Using the entries that follow, collect the lines where the word "else" appears.

▸ **Task input**:
_ _ _ _
theorem exec_logCursorSet (h : started 0x0700 c s = some (v, f)) : exec (.logCursorSet c) s = .next (cmdLogCursorSet f v) :=
  congrArg _ (submit_of_started cmdLogCursorSet h)

theorem exec_logReadWindow (h : started 0x0701 c s = some (v, f)) : exec (.logReadWindow c) s = .next (cmdLogReadWindow f v) :=
  congrArg _ (submit_of_started cmdLogReadWindow h)

theorem exec_logClear (h : started 0x0702 c s = some (v, f)) : exec (.logClear c) s = .next (cmdLogClear f v) :=
  congrArg _ (submit_of_started cmdLogClear h)

end

section
variable {f : InFlight} {v : State}

/-- The filter that LOG_CURSOR_SET gives its path. -/
def filterSet (f : InFlight) : LogFilter :=
  { minSev := pByte f.cmd 25, code := if pNum f.cmd 26 2 == 0xFFFF then none else some (pNum f.cmd 26 2) }

theorem filterSet_eq : filterSet f
    = { minSev := pByte f.cmd 25, code := if pNum f.cmd 26 2 = 0xFFFF then none else some (pNum f.cmd 26 2) } := by
  simp only [filterSet, beq_iff_eq]

/-- LOG_CURSOR_SET sets its path's filter and cursor, and ends with the cursor and the records from there. -/
def cursorSetEnds (f : InFlight) (v : State) (cur : Nat) : State :=
  let p := carrierPath f.cmd.carrier
  let w := setCursor { v with paths := { v.paths with filters := tset v.paths.filters (pathKey p) (filterSet f) } } p cur
  endOk w f.id (le (cur % 2 ^ 48) 8 ++ le (logView w (cur % 2 ^ 48) (filterSet f)).length 4)

/-- The cursor of a mode: the oldest record, the newest, the one named, the one after it. -/
def cursorOfMode (f : InFlight) (v : State) : Nat :=
  match pByte f.cmd 24 with
  | 0 => (v.log.recs.head?.map (·.seq)).getD (v.log.seq + 1)
  | 1 => (v.log.recs.getLast?.map (·.seq)).getD (v.log.seq + 1)
  | 2 => pNum f.cmd 32 8 % 2 ^ 48
  | _ => pNum f.cmd 32 8 % 2 ^ 48 + 1

theorem cmdLogCursorSet_bad_mode (h : 3 < pByte f.cmd 24) : cmdLogCursorSet f v = badParam v f.id 24 := if_pos h

theorem cmdLogCursorSet_sets (h : pByte f.cmd 24 ≤ 3) : cmdLogCursorSet f v = cursorSetEnds f v (cursorOfMode f v) :=
  if_neg (Nat.not_lt.mpr h)

/-- LOG_READ_WINDOW ends with the records of its window, how many were skipped and the next number. -/
def windowRead (f : InFlight) (v : State) : State :=
  let p := carrierPath f.cmd.carrier
  let all := logView v (cursorOf v p) (filterOf v p)
  let l := all.take (f.cmd.payLen / 256)
  let hi := (l.getLast?.map (·.seq)).getD v.log.seq
  let w := if bit (pByte f.cmd 24) 0 && !l.isEmpty then moveCursor v p (hi + 1) else v
  endOut w f.id (le l.length 4 ++ le (skipped v p (cursorOf v p) hi) 4
    ++ le (((all.drop l.length).head?.map (·.seq)).getD (v.log.seq + 1)) 8) (padTo (l.flatMap recBytes) f.cmd.payLen)

theorem cmdLogReadWindow_bad_length (h : f.cmd.payLen % 256 ≠ 0 ∨ f.cmd.payLen < 256 ∨ 4096 < f.cmd.payLen) :
    cmdLogReadWindow f v = badParam v f.id 0x40 :=
  if_pos (by simpa [or_assoc] using h)

theorem cmdLogReadWindow_reads (hm : f.cmd.payLen % 256 = 0) (hl : 256 ≤ f.cmd.payLen) (hh : f.cmd.payLen ≤ 4096) :
    cmdLogReadWindow f v = windowRead f v :=
  if_neg (by simp [hm, hl, hh])

theorem cmdLogClear_joins (h : v.log.clearing.isSome = true) : cmdLogClear f v = setJob v f.id .logClear := if_pos h

theorem cmdLogClear_erases (h : v.log.clearing = none) : cmdLogClear f v = (List.range 128).foldl (fun s k =>
    nvmPost s { agent := 6, erase := true, addr := logSectorAddr k, what := .logSector k })
    (setJob { v with log := { v.log with clearing := some f.id, erased := 0 } } f.id .logClear) :=
  if_neg (by simp [h])

end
_ _ _ _
▸ **Output below**:
  { minSev := pByte f.cmd 25, code := if pNum f.cmd 26 2 == 0xFFFF then none else some (pNum f.cmd 26 2) }
    = { minSev := pByte f.cmd 25, code := if pNum f.cmd 26 2 = 0xFFFF then none else some (pNum f.cmd 26 2) } := by
  let w := if bit (pByte f.cmd 24) 0 && !l.isEmpty then moveCursor v p (hi + 1) else v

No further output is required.